The Pulse of Art History with Cherubim Quizon

When studying textiles, color is a central consideration. It not only affects or expresses how we feel but can carry meanings and ideas specific to our social experiences. This talk will focus on how the Bagobo of the Philippines conceptualize beauty and efficacy through the color and sheen of cloth made of abacá (Musa textilis).  How do dyers frame success in the daunting task of achieving redness and blackness, whether with intricate ikat patterns or without? Why are sensory properties of softness and sheen non-negotiable? Affinities between the notion of a culturally acceptable abaca ikat cloth in Southern Mindanao vis a vis cotton ikat traditions elsewhere in insular Southeast Asia will also be presented and analyzed.
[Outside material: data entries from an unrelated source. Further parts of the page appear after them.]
-- ==== Sys2Proof/Tests/Slice0Pins.lean ====
section
/-! SUPPORT. Witnesses: states and operands that meet the hypotheses of the statements on PIN and card check commands. -/

set_option autoImplicit false
set_option maxRecDepth 4000
set_option linter.unusedVariables false

namespace Sys2Proof.Tests

set_option Elab.async false

open Sys2Proof Sys2Proof.Machine

theorem witness_PinAndCardCheckCommandsRunOnALane_1 : ∃ (s : State) (t : Tick) (ref : RecRef) (r : Rec) (b i : Bytes) (v w z : State) (i1 j : Nat) (pan : List Nat) (fill : Bytes),
    let u := (s.begun t r b i).1
    let x := w.slot i1
    let y := w.slot j
    let res : Result := (match readPin (fld b 8 1) (openPin (fld b 8 1) x.material pan (sub b 0x20 16)) with | .error d => failD .pinFormat d | .ok pin => if (fld b 9 1) = 1 ∧ (fld b 8 1) ≠ 1 then failD .pinFormat 5 else { body := padTo 16 (makePin (fld b 9 1) y.material pan pin fill) })
    (Accepted s t ref 0x0B01 r b i) ∧
    (b.length = 0x30) ∧
    (pinFormat (fld b 8 1) = true) ∧
    (pinFormat (fld b 9 1) = true) ∧
    (zeroAt b 0xB 5 = true) ∧
    (zeroAt b 0x1A 6 = true) ∧
    (fld b 8 1 ≠ 4 → zeroAt b 0x28 8 = true) ∧
    (bodyPan (usesPan (fld b 8 1) || usesPan (fld b 9 1)) (fld b 0xA 1) (sub b 0x10 10) = some pan) ∧
    (u.resolve (some r.tenant) (fld b 0 4) { fits := pinFits (fld b 8 1), use := fun _ => useBit 9, units := some fun _ => 1 } = (v, .ok i1)) ∧
    (v.resolve (some r.tenant) (fld b 4 4) { fits := pinFits (fld b 9 1), use := fun _ => useBit 9, units := some fun _ => 1 } = (w, .ok j)) ∧
    (keyParts x = true) ∧
    (keyParts y = true) ∧
    ((if fld b 9 1 = 0 then z = w ∧ fill = [] else w.random 14 = some (z, fill))) :=
  ⟨wCmd (wKey { type := 3, keyBits := 256, usage := useBit 9 ||| useBit 2, material := zeros 32 }) 0x0B01 0 (natLE 4 wHandle ++ natLE 4 wHandle ++ [4, 4, 12] ++ zeros 11 ++ [255, 255, 255, 255] ++ zeros 22), 9, wRef, wCmdRec 0x0B01 0 (natLE 4 wHandle ++ natLE 4 wHandle ++ [4, 4, 12] ++ zeros 11 ++ [255, 255, 255, 255] ++ zeros 22), natLE 4 wHandle ++ natLE 4 wHandle ++ [4, 4, 12] ++ zeros 11 ++ [255, 255, 255, 255] ++ zeros 22, [], _, _, _, 7, 7, List.replicate 12 0, _, by exact ⟨wAcc (by decide +kernel), by decide +kernel, by decide +kernel, by decide +kernel, by decide +kernel, by decide +kernel, by decide +kernel, by decide +kernel, wRes _ _ (by decide +kernel), wRes _ _ (by decide +kernel), by decide +kernel, by decide +kernel, by rw [if_neg (by decide +kernel)]; exact wSome _ (by decide +kernel)⟩⟩

theorem witness_PinAndCardCheckCommandsRunOnALane_2 : ∃ (s : State) (t : Tick) (ref : RecRef) (r : Rec) (b i : Bytes) (v w : State) (i1 j : Nat) (pan : List Nat),
    let u := (s.begun t r b i).1
    let x := w.slot i1
    let y := w.slot j
    let res : Result := (match readPin (fld b 8 1) (openPin (fld b 8 1) x.material pan (sub b 0x20 16)) with | .error d => failD .pinFormat d | .ok pin => if fld b 9 1 == 1 then { body := pinReference y.material pan pin ++ zeros 4 } else if pinReference y.material pan pin = sub b 0x1C 4 then { body := zeros 8 } else fail .verifyFailed)
    (Accepted s t ref 0x0B02 r b i) ∧
    (b.length = 0x30) ∧
    (pinFormat (fld b 8 1) = true) ∧
    (fld b 9 1 ≤ 1) ∧
    (zeroAt b 0xB 5 = true) ∧
    (zeroAt b 0x1A 2 = true) ∧
    (fld b 9 1 = 1 → zeroAt b 0x1C 4 = true) ∧
    (fld b 8 1 ≠ 4 → zeroAt b 0x28 8 = true) ∧
    (bodyPan true (fld b 0xA 1) (sub b 0x10 10) = some pan) ∧
    (u.resolve (some r.tenant) (fld b 0 4) { fits := pinFits (fld b 8 1), use := fun _ => useBit 9, units := some fun _ => 1 } = (v, .ok i1)) ∧
    (v.resolve (some r.tenant) (fld b 4 4) { fits := isAes, use := fun _ => if (fld b 9 1 == 1) then useBit 9 ||| useBit 2 else useBit 9, units := some fun _ => 1 } = (w, .ok j)) ∧
    (keyParts x = true) :=
  ⟨wCmd (wKey { type := 3, keyBits := 256, usage := useBit 9 ||| useBit 2, material := zeros 32 }) 0x0B02 0 (natLE 4 wHandle ++ natLE 4 wHandle ++ [4, 1, 12] ++ zeros 11 ++ [255, 255, 255, 255] ++ zeros 22), 9, wRef, wCmdRec 0x0B02 0 (natLE 4 wHandle ++ natLE 4 wHandle ++ [4, 1, 12] ++ zeros 11 ++ [255, 255, 255, 255] ++ zeros 22), natLE 4 wHandle ++ natLE 4 wHandle ++ [4, 1, 12] ++ zeros 11 ++ [255, 255, 255, 255] ++ zeros 22, [], _, _, 7, 7, List.replicate 12 0, by exact ⟨wAcc (by decide +kernel), by decide +kernel, by decide +kernel, by decide +kernel, by decide +kernel, by decide +kernel, by decide +kernel, by decide +kernel, by decide +kernel, wRes _ _ (by decide +kernel), wRes _ _ (by decide +kernel), by decide +kernel⟩⟩

theorem witness_PinAndCardCheckCommandsRunOnALane_3 : ∃ (s : State) (t : Tick) (ref : RecRef) (r : Rec) (b i : Bytes) (v : State) (i1 : Nat),
    let u := (s.begun t r b i).1
    let n := fld b 4 1
    let a := packNibbles ((decimalise (aesCmac (v.slot i1).material (sub b 8 10 ++ sub b 0x12 2 ++ sub b 0x14 2 ++ zeros 2))).take n ++ List.replicate (8 - n) 15)
    (Accepted s t ref 0x0B03 r b i) ∧
    (b.length = 0x1C) ∧
    (3 ≤ n) ∧
    (n ≤ 5) ∧
    (zeroAt b 6 2 = true) ∧
    (zeroAt b 0x16 2 = true) ∧
    ((nibbles (sub b 0x12 2)).all (fun d => decide (d ≤ 9)) = true) ∧
    (((nibbles (sub b 0x14 2)).take 3).all (fun d => decide (d ≤ 9)) = true) ∧
    ((nibbles (sub b 0x14 2)).getD 3 0 = 15) ∧
    (zeroAt b 0x18 4 = true) ∧
    ((bodyPan true (fld b 5 1) (sub b 8 10)).isSome = true) ∧
    (u.resolve (some r.tenant) (fld b 0 4) { fits := isAes, use := fun _ => useBit 9, units := some fun _ => 1 } = (v, .ok i1)) :=
  ⟨wCmd (wKey { type := 3, keyBits := 256, usage := useBit 9 ||| useBit 2, material := zeros 32 }) 0x0B03 0 (natLE 4 wHandle ++ [3, 12, 0, 0] ++ zeros 6 ++ [255, 255, 255, 255] ++ zeros 2 ++ [0, 15, 0, 0] ++ zeros 4), 9, wRef, wCmdRec 0x0B03 0 (natLE 4 wHandle ++ [3, 12, 0, 0] ++ zeros 6 ++ [255, 255, 255, 255] ++ zeros 2 ++ [0, 15, 0, 0] ++ zeros 4), natLE 4 wHandle ++ [3, 12, 0, 0] ++ zeros 6 ++ [255, 255, 255, 255] ++ zeros 2 ++ [0, 15, 0, 0] ++ zeros 4, [], _, 7, by exact ⟨wAcc (by decide +kernel), by decide +kernel, by decide +kernel, by decide +kernel, by decide +kernel, by decide +kernel, by decide +kernel, by decide +kernel, by decide +kernel, by decide +kernel, by decide +kernel, wRes _ _ (by decide +kernel)⟩⟩

theorem witness_PinAndCardCheckCommandsRunOnALane_4 : ∃ (s : State) (t : Tick) (ref : RecRef) (r : Rec) (b i : Bytes) (v : State) (i1 : Nat),
    let u := (s.begun t r b i).1
    let n := fld b 4 1
    let a := packNibbles ((decimalise (aesCmac (v.slot i1).material (sub b 8 10 ++ sub b 0x12 2 ++ sub b 0x14 2 ++ zeros 2))).take n ++ List.replicate (8 - n) 15)
    (Accepted s t ref 0x0B04 r b i) ∧
    (b.length = 0x1C) ∧
    (3 ≤ n) ∧
    (n ≤ 5) ∧
    (zeroAt b 6 2 = true) ∧
    (zeroAt b 0x16 2 = true) ∧
    ((nibbles (sub b 0x12 2)).all (fun d => decide (d ≤ 9)) = true) ∧
    (((nibbles (sub b 0x14 2)).take 3).all (fun d => decide (d ≤ 9)) = true) ∧
    ((nibbles (sub b 0x14 2)).getD 3 0 = 15) ∧
    ((((nibbles (sub b 0x18 4)).take n).all (fun d => decide (d ≤ 9)) = true ∧ ((nibbles (sub b 0x18 4)).drop n).all (· == 15) = true)) ∧
    ((bodyPan true (fld b 5 1) (sub b 8 10)).isSome = true) ∧
    (u.resolve (some r.tenant) (fld b 0 4) { fits := isAes, use := fun _ => useBit 9, units := some fun _ => 1 } = (v, .ok i1)) :=
  ⟨wCmd (wKey { type := 3, keyBits := 256, usage := useBit 9 ||| useBit 2, material := zeros 32 }) 0x0B04 0 (natLE 4 wHandle ++ [3, 12, 0, 0] ++ zeros 6 ++ [255, 255, 255, 255] ++ zeros 2 ++ [0, 15, 0, 0] ++ [0, 15, 255, 255]), 9, wRef, wCmdRec 0x0B04 0 (natLE 4 wHandle ++ [3, 12, 0, 0] ++ zeros 6 ++ [255, 255, 255, 255] ++ zeros 2 ++ [0, 15, 0, 0] ++ [0, 15, 255, 255]), natLE 4 wHandle ++ [3, 12, 0, 0] ++ zeros 6 ++ [255, 255, 255, 255] ++ zeros 2 ++ [0, 15, 0, 0] ++ [0, 15, 255, 255], [], _, 7, by exact ⟨wAcc (by decide +kernel), by decide +kernel, by decide +kernel, by decide +kernel, by decide +kernel, by decide +kernel, by decide +kernel, by decide +kernel, by decide +kernel, by decide +kernel, by decide +kernel, wRes _ _ (by decide +kernel)⟩⟩

theorem witness_PinAndCardCheckCommandsRunOnALane_5 : ∃ (s : State) (t : Tick) (ref : RecRef) (r : Rec) (b i : Bytes) (h g : Nat) (v w z : State) (i1 j : Nat) (pan : List Nat) (fill : Bytes),
    let c := s.cmd t r b i
    let u := (s.begun t r b i).1
    let d := sub b 0x40 (beNat (sub b 0x0E 2))
    let f := kh1Mod c / 16
    let e := kh1Mod c % 16
    let x := w.slot i1
    let y := w.slot j
    let res : Result := (match readPin f (openPin f x.material pan (sub d 22 16)) with | .error d => failD .pinFormat d | .ok pin => if e = 1 ∧ f ≠ 1 then failD .pinFormat 5 else { body := padTo 16 (makePin e y.material pan pin fill) })
    (Accepted s t ref 0x10040 r b i) ∧
    (beNat (sub b 0x0E 2) ≤ 176) ∧
    (u.kh1Handle r.tenant (beNat (sub b 8 2)) = some h) ∧
    (u.kh1Handle r.tenant (beNat (sub b 0x0A 2)) = some g) ∧
    (d.length = 38) ∧
    (pinFormat f = true) ∧
    (pinFormat e = true) ∧
    (bodyPan (usesPan f || usesPan e) (fld d 0 1) (sub d 6 10) = some pan) ∧
    (u.resolve (some r.tenant) h { fits := pinFits f, use := fun _ => useBit 9, units := some fun _ => 1 } = (v, .ok i1)) ∧
    (v.resolve (some r.tenant) g { fits := pinFits e, use := fun _ => useBit 9, units := some fun _ => 1 } = (w, .ok j)) ∧
    (keyParts x = true) ∧
    (keyParts y = true) ∧
    ((if e = 0 then z = w ∧ fill = [] else w.random 14 = some (z, fill))) :=
  ⟨{ wKh1Key { type := 3, keyBits := 256, usage := useBit 9 ||| useBit 2, material := zeros 32 } with waiting := [wKh1Rec (wKh1Raw 0x0040 1 1 0x44 ([12] ++ zeros 11 ++ [255, 255, 255, 255] ++ zeros 22))] }, 9, wKh1Ref, wKh1Rec (wKh1Raw 0x0040 1 1 0x44 ([12] ++ zeros 11 ++ [255, 255, 255, 255] ++ zeros 22)), wKh1Raw 0x0040 1 1 0x44 ([12] ++ zeros 11 ++ [255, 255, 255, 255] ++ zeros 22), [], wHandle, wHandle, _, _, _, 7, 7, List.replicate 12 0, _, by exact ⟨wAcc (by decide +kernel), by decide +kernel, by decide +kernel, by decide +kernel, by decide +kernel, by decide +kernel, by decide +kernel, by decide +kernel, wRes _ _ (by decide +kernel), wRes _ _ (by decide +kernel), by decide +kernel, by decide +kernel, by rw [if_neg (by decide +kernel)]; exact wSome _ (by decide +kernel)⟩⟩

theorem witness_PinAndCardCheckCommandsRunOnALane_6 : ∃ (s : State) (t : Tick) (ref : RecRef) (r : Rec) (b i : Bytes) (h g : Nat) (v w : State) (i1 j : Nat) (pan : List Nat),
    let c := s.cmd t r b i
    let u := (s.begun t r b i).1
    let d := sub b 0x40 (beNat (sub b 0x0E 2))
    let f := kh1Mod c
    let x := w.slot i1
    let y := w.slot j
    let res : Result := (match readPin f (openPin f x.material pan (sub d 22 16)) with | .error d => failD .pinFormat d | .ok pin => if false then { body := pinReference y.material pan pin ++ zeros 4 } else if pinReference y.material pan pin = sub d 18 4 then { body := zeros 8 } else fail .verifyFailed)
    (Accepted s t ref 0x10041 r b i) ∧
    (beNat (sub b 0x0E 2) ≤ 176) ∧
    (u.kh1Handle r.tenant (beNat (sub b 8 2)) = some h) ∧
    (u.kh1Handle r.tenant (beNat (sub b 0x0A 2)) = some g) ∧
    (d.length = 38) ∧
    (pinFormat f = true) ∧
    (bodyPan true (fld d 0 1) (sub d 6 10) = some pan) ∧
    (u.resolve (some r.tenant) h { fits := pinFits f, use := fun _ => useBit 9, units := some fun _ => 1 } = (v, .ok i1)) ∧
    (v.resolve (some r.tenant) g { fits := isAes, use := fun _ => if false then useBit 9 ||| useBit 2 else useBit 9, units := some fun _ => 1 } = (w, .ok j)) ∧
    (keyParts x = true) :=
  ⟨{ wKh1Key { type := 3, keyBits := 256, usage := useBit 9 ||| useBit 2, material := zeros 32 } with waiting := [wKh1Rec (wKh1Raw 0x0041 1 1 4 ([12] ++ zeros 11 ++ [255, 255, 255, 255] ++ zeros 22))] }, 9, wKh1Ref, wKh1Rec (wKh1Raw 0x0041 1 1 4 ([12] ++ zeros 11 ++ [255, 255, 255, 255] ++ zeros 22)), wKh1Raw 0x0041 1 1 4 ([12] ++ zeros 11 ++ [255, 255, 255, 255] ++ zeros 22), [], wHandle, wHandle, _, _, 7, 7, List.replicate 12 0, by exact ⟨wAcc (by decide +kernel), by decide +kernel, by decide +kernel, by decide +kernel, by decide +kernel, by decide +kernel, by decide +kernel, wRes _ _ (by decide +kernel), wRes _ _ (by decide +kernel), by decide +kernel⟩⟩

end Sys2Proof.Tests
end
Cheree Quizon studies the knowledge systems and social formations relating to the textiles and dress of the Bagobo, one of several indigenous peoples of the Davao region, Mindanao, the Philippines. She has published widely on US colonial-era museum collections examined through the lens of contemporary fieldwork in the origin community, with comparative research into related traditions among T’boli and Blaan. Primarily interested in indigenous semantic categories of cloth and dress, recent publications on ethnobotany as well as ongoing interdisciplinary collaborations using isotope methods to study the dispersal of textile banana fiber continues to broaden her inquiry. She is Associate Professor of Anthropology at Seton Hall University.